▸ **Work task**:
Beginning with the opening line, set down each line of the material below exactly, stopping once the line with "(src ≠ 0 → c.getB" is done.

▸ **Source material**:
/-! ### Time (chapter 08) -/

/-- R197 to R203, R216: the part disciplines its frequency word, a change of rate takes effect, a slew ends, a reference
qualifies and is lost, PPS_IN is captured, PPS_OUT rises and falls, and a member follows the time words of the master that
come along the path with fewer hops, the delay of the path added. -/
def Obligations.TimeEvents : Prop :=
  ∀ (s : State) (f : BitVec 40) (w : TimeWord) (port : Fin 2) (delay : Word),
    let c := s.chip
    let k := c.tim.clock
    let src := c.getF F.TIM_REF_CFG_src []
    (c.refState = 2 → src ≠ 0 → f.toInt.natAbs ≤ freqMax → completes (.freqUpdate f) s fun d =>
      d.tim = { c.tim with changes := insertDue c.tim.changes (c.now + 2048, .freq (signed 40 f.toNat)) } ∧
      d.getF F.TIM_FREQ_HI_f_hi [] * 2 ^ 32 + d.getF F.TIM_FREQ_LO_f_lo [] = f.toNat ∧
      c.fieldsOnly { d with tim := c.tim } [F.TIM_FREQ_HI_f_hi.key [], F.TIM_FREQ_LO_f_lo.key []]) ∧
    (∀ t x xs, c.tim.changes = (t, x) :: xs → c.now ≤ t → t < 2 ^ 64 → (∀ y ∈ xs, t < y.1) →
      completes .rateChangeEffect s fun d =>
        d.now = t ∧ d.tim.changes = xs ∧ d = { c with tim := d.tim } ∧
        (∀ f, x = .freq f → d.tim.freq = f ∧ d.tim.slew = c.tim.slew) ∧
        (∀ v, x = .slew v → d.tim.slew = v ∧ d.tim.freq = c.tim.freq)) ∧
    (∀ t v, c.getB F.TIM_STAT_slewing [] = true → c.tim.changes = [(t, .slew v)] → c.now < t → t < 2 ^ 64 → c.logs →
      completes .slewDone s fun d =>
        d.getB F.TIM_STAT_slewing [] = false ∧ d.tim.remain = 0 ∧ d.tim.changes = [] ∧ d.tim.slew = v ∧ d.now = t ∧
        c.logged d [⟨Ev.SLEW_DONE, 0x0C0, [], false⟩] ∧ d.tim.epoch = c.tim.epoch) ∧
    (src ≠ 0 → c.getB F.TIM_CTL_hold [] = false → c.refState ≠ 2 → c.logs → completes .refQualified s fun d =>
      d.refState = 2 ∧ d.holdover = false ∧ d.tim = c.tim ∧ c.logged d [⟨Ev.REF_QUALIFIED, 0x0C0, [], false⟩]) ∧
    (c.refState = 2 → c.logs → completes .refLost s fun d =>
      d.refState = 3 ∧ d.holdover = true ∧ d.getF F.TIM_STAT_ref_lost [] = 1 ∧ d.tim = { c.tim with lostAt := c.now } ∧
      c.logged d [⟨Ev.REF_LOST, 0x0C0, [], false⟩]) ∧
    (c.getB F.TIM_PPS_CFG_in_en [] = true → c.getB F.TIM_STAT_pps_new [] = false → k.sec < 2 ^ 48 → k.ns < 10 ^ 9 →
      k.frac < 2 ^ 16 → c.getB F.TIM_REF_CFG_pps_align [] = false → completes .ppsInEdge s fun d =>
        d.getF F.TIM_PPS_CAP_SEC_HI_sec [] * 2 ^ 32 + d.getF F.TIM_PPS_CAP_SEC_LO_sec [] = k.sec ∧
        d.getF F.TIM_PPS_CAP_NS_ns [] = k.ns ∧ d.getF F.TIM_PPS_CAP_FRAC_frac [] = k.frac ∧
        d.getF F.TIM_STAT_pps_new [] = 1 ∧
        c.fieldsOnly d [F.TIM_PPS_CAP_SEC_HI_sec.key [], F.TIM_PPS_CAP_SEC_LO_sec.key [], F.TIM_PPS_CAP_NS_ns.key [],
          F.TIM_PPS_CAP_FRAC_frac.key [], F.TIM_STAT_pps_new.key []]) ∧
    (c.getB F.TIM_PPS_CFG_in_en [] = false ∨ c.getB F.TIM_STAT_pps_new [] = true → completes .ppsInEdge s fun d => d = c) ∧
    (c.getB F.TIM_PPS_CFG_in_en [] = true → c.getB F.TIM_STAT_pps_new [] = false → c.getB F.TIM_REF_CFG_pps_align [] = true →
      k.ns * 2 ^ 16 + k.frac ≠ 500000000 * 2 ^ 16 → c.logs → completes .ppsInEdge s fun d =>
        let e : Int := (k.ns * 2 ^ 16 + k.frac : Nat) - (if k.ns < 500000000 then 0 else 1000000000 * 2 ^ 16)
        let m : Int := c.getF F.TIM_SLEW_CFG_max []
        d.getF F.TIM_STAT_pps_new [] = 1 ∧ d.getB F.TIM_STAT_slewing [] = true ∧
        (∃ n : Nat, d.tim = { c.tim with
          remain := -e * 2 ^ 48,
          changes := insertDue (insertDue c.standing (c.now + 2048, .slew (if 0 < e then -m else m)))
            (c.now + 2048 + n, .slew 0) }) ∧
        c.logged d (if 1000000 * 2 ^ 16 < e.natAbs then [⟨Ev.PPS_FAR, 0x0C0, [], false⟩] else [])) ∧
    (c.getB F.TIM_PPS_CFG_out_en [] = true → c.tim.ppsOut = false → c.inMode [.off, .vigil, .wake] = false →
      completes .ppsOutRise s fun d =>
        d.tim.ppsOut = true ∧ d.tim.ppsRose = d.now ∧ (clockSub k < rateUnits c.tim.freq c.tim.slew → d.tim.clock = k) ∧ d = { c with tim := d.tim }) ∧
    (c.tim.ppsOut = true → c.tim.ppsRose + c.getF F.TIM_PPS_CFG_width [] * 1000000 < 2 ^ 64 → completes .ppsOutFall s fun d =>
      d.tim.ppsOut = false ∧ c.tim.ppsRose + c.getF F.TIM_PPS_CFG_width [] * 1000000 ≤ d.now ∧ d = { c with tim := d.tim }) ∧
    (src = 2 → c.getB F.TIM_CTL_hold [] = false → port.val = c.timePort →
      let t : Clock := clockOf w.sec.toNat ((w.ns.toNat * 2 ^ 16 + w.frac.toNat + delay.toNat) * 2 ^ 48)
      let diff : Int := (clockUnits t / 2 ^ 48 : Nat) - (clockUnits k / 2 ^ 48 : Nat)
      (c.tim.stackGot = false → c.inMode [.provision, .maintenance] = true →
        completes (.stackTimeWord w ⟨port, delay, f⟩) s fun d =>
          d.tim.clock = t ∧ d.tim.acquired = true ∧ d.tim.stackGot = true ∧ d.refState = 2) ∧
      (c.tim.stackGot = true → c.refState = 2 → completes (.stackTimeWord w ⟨port, delay, f⟩) s fun d =>
        d.tim.clock = k ∧ d.refState = 2 ∧ (diff ≠ 0 → d.tim.remain = diff * 2 ^ 48 ∧ d.getB F.TIM_STAT_slewing [] = true) ∧
        (diff = 0 → d.tim.remain = c.tim.remain) ∧ d.ctl = c.ctl)) ∧
    (port.val ≠ c.timePort → completes (.stackTimeWord w ⟨port, delay, f⟩) s fun d => d = c)

/-- R204 to R207: a tick raises the epoch counter by 1, which stops at its last value; the window tick comes before it;
the counter becomes valid at O; its last value has an event. -/
def Obligations.EpochCounter : Prop :=
  ∀ (s : State),
    let c := s.chip
    (c.ticking = true → completes .epochTick s fun d =>
      d.tim.epoch = min epochMax (c.tim.epoch + 1) ∧ d.tim.windowDone = false ∧
      (c.epochInstant (c.tim.epoch + 1) ≤ clockNs c.tim.clock → d.tim.clock = c.tim.clock) ∧
      (c.tim.epoch + 1 < epochMax → d = { c with tim := d.tim }) ∧
      (epochMax ≤ c.tim.epoch + 1 → d.getB F.TIM_STAT_epoch_end [] = true)) ∧
    (c.ticking = true → completes .windowTick s fun d =>
      d.tim.windowDone = true ∧ d.tim.epoch = c.tim.epoch ∧ d = { c with tim := d.tim } ∧
      (c.epochInstant (c.tim.epoch + 1) - c.rekeyW ≤ clockNs c.tim.clock → d.tim.clock = c.tim.clock)) ∧
    (c.epochValid = false → c.tim.acquired = true → completes .epochValidStart s fun d =>
      d.epochValid = true ∧ d.tim.epoch = 0 ∧ d.tim.windowDone = false ∧
      c.fieldsOnly { d with tim := c.tim } [F.TIM_STAT_epoch_valid.key []]) ∧
    (c.tim.epoch = epochMax → c.getB F.TIM_STAT_epoch_end [] = false → c.logs → completes .epochEnd s fun d =>
      d.getF F.TIM_STAT_epoch_end [] = 1 ∧ c.logged d [⟨Ev.EPOCH_END, 0x0C1, [], false⟩] ∧ d.tim = c.tim) ∧
    (c.ticking = false → completes .epochTick s fun d => d = c)

/-! ### The recorder and the statistics (chapter 19) -/

/-- R478, R479, R482 to R488: the first event of the intake becomes a record at the write pointer with the next sequence
number; a window start refills buckets; reads of EVR_WR and EVR_OLDEST latch sequence numbers; the drain copies the next
record to its ring or passes one below its severity; LOG_CLEAR leaves one record, of the clearing itself. -/
def Obligations.EventRecorder : Prop :=
  ∀ (s : State),
    let c := s.chip
    let h := c.ringWord c.evr.drainPos
    let n := headLen h
    (∀ (e : EvReq) (rest : List EvReq), c.evr.intake = e :: rest → c.isMaster = true →
      let b := recordBytes c.evr.nextSeq (SMap.get (fun _ => 0) c.evr.supp e.code) e
      let m := b.length / 8
      c.evr.wr + m ≤ ringWords → c.evr.used + m ≤ ringWords → c.evr.nextSeq < 2 ^ 40 → e.code < 2 ^ 12 → m < 64 →
      completes .eventRecordWrite s fun d =>
        (∀ i, i < m → d.ringWord (c.evr.wr + i) = BitVec.ofNat 64 (leNat (slice b (8 * i) 8))) ∧
        (∀ i, i < c.evr.wr ∨ c.evr.wr + m ≤ i → d.ringWord i = c.ringWord i) ∧
        headSeq (d.ringWord c.evr.wr) = c.evr.nextSeq ∧ headCode (d.ringWord c.evr.wr) = e.code ∧
        headLen (d.ringWord c.evr.wr) = m ∧ headSev (d.ringWord c.evr.wr) = severity e.code ∧
        d.evr.wr = (c.evr.wr + m) % ringWords ∧ d.evr.used = c.evr.used + m ∧
        d.evr.nextSeq = (c.evr.nextSeq + 1) % 2 ^ 40 ∧ d.evr.intake = rest ∧ d.regs = c.regs) ∧
    (let ms := c.now / 1000000 + 1
     ms * 1000000 < 2 ^ 64 → completes .rateWindowStart s fun d =>
      (∀ k, k < 4096 → let due := limitable k = true ∧ ms % 2 ^ c.rateWin k = 0
        d.tokens k = (if due then c.getF F.EVR_CODE_CFG_burst [k] else c.tokens k) ∧
        d.rateWin k = (if due then c.getF F.EVR_CODE_CFG_win [k] else c.rateWin k)) ∧
      d.now = ms * 1000000 ∧ d.evr.intake = c.evr.intake ∧ d.regs = c.regs) ∧
    (c.evr.started = true → c.evr.nextSeq < 2 ^ 40 →
      (completes .evrWrRead s fun d =>
        d.out = c.out ++ [.value c.evr.wr] ∧
        d.getF F.EVR_NEXT_SEQ_HI_seq [] * 2 ^ 32 + d.getF F.EVR_NEXT_SEQ_LO_seq [] = c.evr.nextSeq ∧
        c.fieldsOnly { d with out := c.out } [F.EVR_NEXT_SEQ_HI_seq.key [], F.EVR_NEXT_SEQ_LO_seq.key []]) ∧
      (completes .evrOldestRead s fun d =>
        d.out = c.out ++ [.value c.evr.oldest] ∧
        d.getF F.EVR_OLDEST_SEQ_HI_seq [] * 2 ^ 32 + d.getF F.EVR_OLDEST_SEQ_LO_seq [] = c.oldestSeq ∧
        c.fieldsOnly { d with out := c.out } [F.EVR_OLDEST_SEQ_HI_seq.key [], F.EVR_OLDEST_SEQ_LO_seq.key []])) ∧
    (c.getB F.EVR_DRAIN_CFG_en [] = true → c.ringEn 56 = true → c.dmaAllowed 0 = true → (c.ring 56).stopped = false →
      c.evr.drainSeq ≠ c.evr.nextSeq →
      (headSev h < c.getF F.EVR_DRAIN_CFG_min_sev [] → completes .eventDrainCopy s fun d =>
        d.evr.drainSeq = (headSeq h + 1) % 2 ^ 40 ∧ d.out = c.out ∧ d.hif = c.hif ∧ d.regs = c.regs) ∧
      (c.getF F.EVR_DRAIN_CFG_min_sev [] ≤ headSev h →
        let k := (c.ring 56).own.toNat % c.ringSize 56
        k + n ≤ c.ringSize 56 → n ≤ c.ringFree 56 → completes .eventDrainCopy s fun d =>
          (∃ more, d.out = c.out ++ .hostWrite 0 (c.ringBase 56 + k * 8)
            ((List.range n).flatMap fun i => leBytes 8 (c.ringWord (c.evr.drainPos + i)).toNat) :: more) ∧
          (d.ring 56).own = (c.ring 56).own + BitVec.ofNat 32 n ∧ d.evr.lastDrained = some (headSeq h) ∧
          d.evr.drainSeq = (headSeq h + 1) % 2 ^ 40 ∧ d.evr.ring = c.evr.ring)) ∧
    (c.orderFree → c.inMode [.provision, .maintenance] = true → c.authHere 0x10 = true → c.isMaster = true →
      c.evr.wr + 5 ≤ ringWords → c.evr.nextSeq < 2 ^ 40 → completes .logClear s fun d =>
        d.evr.oldest = c.evr.wr ∧ d.evr.used = 5 ∧ headCode (d.ringWord c.evr.wr) = Ev.LOG_CLEARED ∧
        headSeq (d.ringWord c.evr.wr) = c.evr.nextSeq ∧ d.evr.nextSeq = (c.evr.nextSeq + 1) % 2 ^ 40 ∧
        d.ctl = { c.ctl with auth := none } ∧ d.ord.res = {} ∧ d.vlt = c.vlt)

▸ **Problem solution**:
/-! ### Time (chapter 08) -/

/-- R197 to R203, R216: the part disciplines its frequency word, a change of rate takes effect, a slew ends, a reference
qualifies and is lost, PPS_IN is captured, PPS_OUT rises and falls, and a member follows the time words of the master that
come along the path with fewer hops, the delay of the path added. -/
def Obligations.TimeEvents : Prop :=
  ∀ (s : State) (f : BitVec 40) (w : TimeWord) (port : Fin 2) (delay : Word),
    let c := s.chip
    let k := c.tim.clock
    let src := c.getF F.TIM_REF_CFG_src []
    (c.refState = 2 → src ≠ 0 → f.toInt.natAbs ≤ freqMax → completes (.freqUpdate f) s fun d =>
      d.tim = { c.tim with changes := insertDue c.tim.changes (c.now + 2048, .freq (signed 40 f.toNat)) } ∧
      d.getF F.TIM_FREQ_HI_f_hi [] * 2 ^ 32 + d.getF F.TIM_FREQ_LO_f_lo [] = f.toNat ∧
      c.fieldsOnly { d with tim := c.tim } [F.TIM_FREQ_HI_f_hi.key [], F.TIM_FREQ_LO_f_lo.key []]) ∧
    (∀ t x xs, c.tim.changes = (t, x) :: xs → c.now ≤ t → t < 2 ^ 64 → (∀ y ∈ xs, t < y.1) →
      completes .rateChangeEffect s fun d =>
        d.now = t ∧ d.tim.changes = xs ∧ d = { c with tim := d.tim } ∧
        (∀ f, x = .freq f → d.tim.freq = f ∧ d.tim.slew = c.tim.slew) ∧
        (∀ v, x = .slew v → d.tim.slew = v ∧ d.tim.freq = c.tim.freq)) ∧
    (∀ t v, c.getB F.TIM_STAT_slewing [] = true → c.tim.changes = [(t, .slew v)] → c.now < t → t < 2 ^ 64 → c.logs →
      completes .slewDone s fun d =>
        d.getB F.TIM_STAT_slewing [] = false ∧ d.tim.remain = 0 ∧ d.tim.changes = [] ∧ d.tim.slew = v ∧ d.now = t ∧
        c.logged d [⟨Ev.SLEW_DONE, 0x0C0, [], false⟩] ∧ d.tim.epoch = c.tim.epoch) ∧
    (src ≠ 0 → c.getB F.TIM_CTL_hold [] = false → c.refState ≠ 2 → c.logs → completes .refQualified s fun d =>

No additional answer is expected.